Bonds are getting their heads handed to them -- with the futures off 26/32 at last count. The dollar is ripping, up more than a cent against the euro. And stock futures are up 14 (on the S&P).

UPDATE:
I can not stress how important today's activity in the bond market could be. The low-115 area is the critical level for the continuous long bond futures. If we break there, I think it's going to get ugly.

4 Comments:

  • Mike:

    Are you looking at June or September futures?

    BTW, I read Dr. Weiss's book - Crash Profits. Loved it!

    - Shankar

    By Anonymous Anonymous, at May 2, 2008 at 12:09 PM  

  • I'm just using the continuous contract function on my terminal, or in this case, the June futures.

    By Blogger Mike Larson, at May 2, 2008 at 12:39 PM  

  • Forgive me, but I don't get why this could become ugly in the bond market.

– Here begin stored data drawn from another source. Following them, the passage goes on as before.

-- ==== Sys2Proof/Machine/Ops.lean ====
section
/-! DEFINITION. The shared operations on State: returning a result, the slot table and its write port, taking an error, granting the
bus, issuing and completing the two transport operations. -/

namespace Sys2Proof.Machine

/-- Return a result to an external caller on the result port (30_encoding.md R79). -/
def State.ret (s : State) (r : OpResult) : State := { s with result := some r }

/-- Return an error to an external caller: the code, and nothing else changes (60_exceptions.md R209). -/
def State.retErr (s : State) (e : ErrCode) : State := s.ret (.err e)

/-- Return the outcome of a pure operation. -/
def State.retExcept {α : Type} (s : State) (ok : α → OpResult) : Except ErrCode α → State
  | .ok a => s.ret (ok a)
  | .error e => s.retErr e

/-- `slot[i] <- x`. -/
def State.setSlot (s : State) (i : Fin Config.MAX_SLAVES) (x : SlaveState) : State := { s with slots := s.slots.set i x }

/-- `slot[i].snap <- n`. -/
def State.setSnap (s : State) (i : Fin Config.MAX_SLAVES) (n : Snapshot) : State := s.setSlot i { s.slot i with snap := n }

/-- Write `vals` over the words from index `k` on; the words behind them keep their content (43_registry.md R158). -/
def writeWords (v : Vector U16 Config.SNAP_CAP) (k : Nat) : List U16 → Vector U16 Config.SNAP_CAP
  | [] => v
  | x :: xs => writeWords (v.setIfInBounds k x) (k + 1) xs

/-- The snapshot after a publish at tick `now` (43_registry.md R158). -/
def Snapshot.publish (n : Snapshot) (vals : List U16) (count : Nat) (now : U32) : Snapshot :=
  { n with values := writeWords n.values 0 (vals.take count), valuesLen := count, timestampMs := now, lastError := .ok }

/-- `publish(i, vals, n)` under the registry lock (43_registry.md R158). A lock that is held is never released by any rule, so the
bounded wait would fail and the result is dropped (U4, log entry 12). -/
def State.publish (s : State) (i : Fin Config.MAX_SLAVES) (vals : List U16) (count : Nat) : State :=
  if s.regLock = .free then s.setSnap i ((s.slot i).snap.publish vals count (tickMs s.time)) else s

/-- `set_error(i, e)` under the registry lock (43_registry.md R158); dropped while the lock is held, as in `State.publish`. -/
def State.setError (s : State) (i : Fin Config.MAX_SLAVES) (e : ErrCode) : State :=
  if s.regLock = .free then s.setSnap i { (s.slot i).snap with lastError := e } else s

/-- End of a transaction, on every path (44_scheduler.md R184). -/
def State.endPoll (s : State) : State :=
  { s.setSlot s.poll.slot { s.slot s.poll.slot with lastPollTick := s.poll.now } with
    scanI := s.poll.slot.succ, schedPhase := .scanning }

/-- TAKING AN ERROR in a poll: the code is recorded on the slot and the transaction ends (60_exceptions.md R209). There is no
handler to go to; carrying on is `endPoll` (R210). -/
def State.failPoll (s : State) (e : ErrCode) : State := (s.setError s.poll.slot e).endPoll

/-- `poll.step <- x` (10_state.md R36). -/
def State.setStep (s : State) (x : PollStep) : State := { s with poll := { s.poll with step := x } }

/-- `TRANSMIT` returns Ok to its caller at the grant instant (42_bus_transport.md R129). -/
def State.transmitReturns (s : State) : Caller → State
  | .bench => s.ret .ok
  | .scheduler => s.setStep .granted

/-- The effects of a grant at the present instant (42_bus_transport.md R129). -/
def State.grant (s : State) (c : Caller) (frame : List Byte) : State :=
  ({ s with
    de := true
    deLog := s.deLog ++ [(s.time, true)]
    txStream := s.txStream ++ [(s.time, frame)]
    tphase := .transmitting
    txDataEnd := s.time + txDataUs s.baud frame.length
    deTimer := ⟨true, s.time + txTimeUs s.baud frame.length⟩ }).transmitReturns c

/-- Issue a `TRANSMIT` (42_bus_transport.md R128): a grant when the bus is idle, else a wait; a second waiter is refused (U6). -/
def State.issueTransmit (s : State) (c : Caller) (frame : List Byte) : Out :=
  if s.tphase = .idle then .next (s.grant c frame)
  else if s.busWait = none then .next { s with busWait := some ⟨s.time, frame, c⟩ }
  else .refused .secondWaiter

/-- The bounded wait ends without a grant: `ErrBusBusy` (42_bus_transport.md R128; 44_scheduler.md R176). -/
def State.busWaitTimeout (s : State) : Out :=
  match s.busWait with
  | some w =>
    let s' := { s with busWait := none }
    match w.caller with
    | .bench => .next (s'.retErr .errBusBusy)
    | .scheduler => .next (s'.failPoll .errBusBusy)
  | none => .refused (.eventNotEnabled "bus-wait time-out")

/-- `RECEIVE` returns `bytes` to its caller (42_bus_transport.md R133; 44_scheduler.md R179). -/
def State.completeReceive (s : State) (c : Caller) (bytes : List Byte) : State :=
  match c with
  | .bench => { s with rxOp := none }.ret (.bytes bytes)
  | .scheduler => { s with rxOp := none, poll := { s.poll with rxbuf := bytes, step := .received } }

/-- Issue a `RECEIVE` (42_bus_transport.md R133, R135): `ErrAllocation` when the buffer is too small; a second pending one is
refused (U6); a read of no bytes completes at once. DESIGN CHOICE where both apply, a read of more than `RX_CAP` bytes while one is
pending: the length is tested first, as R133 writes it, so it is `ErrAllocation` and no refusal (log entry 18). -/
def State.issueReceive (s : State) (c : Caller) (len timeoutMs : Nat) : Out :=
  if len > Config.RX_CAP then
    match c with
    | .bench => .next (s.retErr .errAllocation)
    | .scheduler => .next (s.failPoll .errAllocation)
  else if s.rxOp = none then
    if len = 0 then .next (s.completeReceive c [])
    else .next { s with rxOp := some ⟨s.time, len, timeoutMs, c, []⟩ }
  else .refused .secondReceive

/-- Bytes arrive on the line (42_bus_transport.md R134). A pending `RECEIVE` takes them until it has `len`, and then completes; with
none pending the block does not see them (log entry 3). -/
def State.deliver (s : State) (bytes : List Byte) : State :=
  match s.rxOp with
  | some r =>
    let got := (r.got ++ bytes).take r.len
    if got.length = r.len then s.completeReceive r.caller got
    else { s with rxOp := some { r with got := got } }
  | none => s

/-- The receive window ends: whatever was received is returned (42_bus_transport.md R133). -/
def State.rxTimeout (s : State) : Out :=
  match s.rxOp with
  | some r => .next (s.completeReceive r.caller r.got)
  | none => .refused (.eventNotEnabled "receive time-out")

/-- An external use of the transport is offered only while the scheduler task does not live (42_bus_transport.md R125, U6). -/
def State.benchMay (s : State) (k : Out) : Out := if s.taskAlive then .refused .schedulerOwnsBus else k

/-- An event's effect, where its enabling condition holds (60_exceptions.md R205). -/
def whenEnabled (enabled : Bool) (event : String) (k : Out) : Out :=
  if enabled then k else .refused (.eventNotEnabled event)

end Sys2Proof.Machine
end

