-- ==== Sys2Proof/Laws/PerInstr.lean ====
section
/-! SUPPORT. A statement about every instruction as syntax: it is encoded on the port, and under the command code, that its row of
spec/opcode_table.json gives it; an event and the pseudo-operation have no encoding (30_encoding.md R79, R87). -/

namespace Sys2Proof.Laws.EncodedOnItsPort

/-- Where the row of an instruction puts it (30_encoding.md R75, R76, R79). -/
inductive Port where
  | cmd (code : BitVec 4)
  | transmitSide
  | receiveSide
  deriving DecidableEq, Repr

/-- The port a word stands on. -/
def portOf : PortWord → Port
  | .command code _ => .cmd code
  | .txFrame _ => .transmitSide
  | .rxLine _ => .receiveSide

/-- The table's rows, in its order. -/
def rowPort : Instr → Option Port
  | .crc16 _ => some (.cmd 0x1)
  | .build _ _ _ _ => some (.cmd 0x2)
  | .parse _ _ _ => some (.cmd 0x3)
  | .transmit _ => some (.cmd 0x4)
  | .receive _ _ => some (.cmd 0x5)
  | .register _ => some (.cmd 0x6)
  | .unregister _ => some (.cmd 0x7)
  | .snapshot _ => some (.cmd 0x8)
  | .count => some (.cmd 0x9)
  | .start => some (.cmd 0xA)
  | .stop => some (.cmd 0xB)
  | .req8 _ _ _ _ => some .transmitSide
  | .rspv _ _ _ => some .receiveSide
  | .txDone | .deRelease | .wake | .scanStep | .poll | .sleep => none
  | .synth _ _ _ => none

def Statement (i : Instr) : Prop := (encode i).map portOf = rowPort i

theorem crc16 (bytes : List Byte) : Statement (.crc16 bytes) := rfl
theorem build (a : Byte) (s n : U16) (cap : Nat) : Statement (.build a s n cap) := rfl
theorem parse (f : List Byte) (a : Byte) (n : U16) : Statement (.parse f a n) := rfl
theorem transmit (f : List Byte) : Statement (.transmit f) := rfl
theorem receive (len ms : Nat) : Statement (.receive len ms) := rfl
theorem register (cfg : SlaveConfig) : Statement (.register cfg) := rfl
theorem unregister (k : Int) : Statement (.unregister k) := rfl
theorem snapshot (k : Int) : Statement (.snapshot k) := rfl
theorem count : Statement (.count) := rfl
theorem start : Statement (.start) := rfl
theorem stop : Statement (.stop) := rfl
theorem req8 (a : Byte) (s n crc : U16) : Statement (.req8 a s n crc) := rfl
theorem rspv (a : Byte) (d : List Byte) (crc : U16) : Statement (.rspv a d crc) := rfl
theorem txDone : Statement (.txDone) := rfl
theorem deRelease : Statement (.deRelease) := rfl
theorem wake : Statement (.wake) := rfl
theorem scanStep : Statement (.scanStep) := rfl
theorem poll : Statement (.poll) := rfl
theorem sleep : Statement (.sleep) := rfl
theorem synth (a : Byte) (n : Nat) (vs : List U16) : Statement (.synth a n vs) := rfl

end Sys2Proof.Laws.EncodedOnItsPort
end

    Any chance you'd enlighten me?

    Am a regular reader.

    By Anonymous Anonymous, at May 2, 2008 at 6:09 PM  

  • shtove -- by "ugly," I mean that a break of critical technical support by long bond prices could bring about more technically driven selling. We could see a sharp drop in bond prices, and a sharp spike in bond yields. So "ugly" in this context means "ugly price action." Hope that explains things better.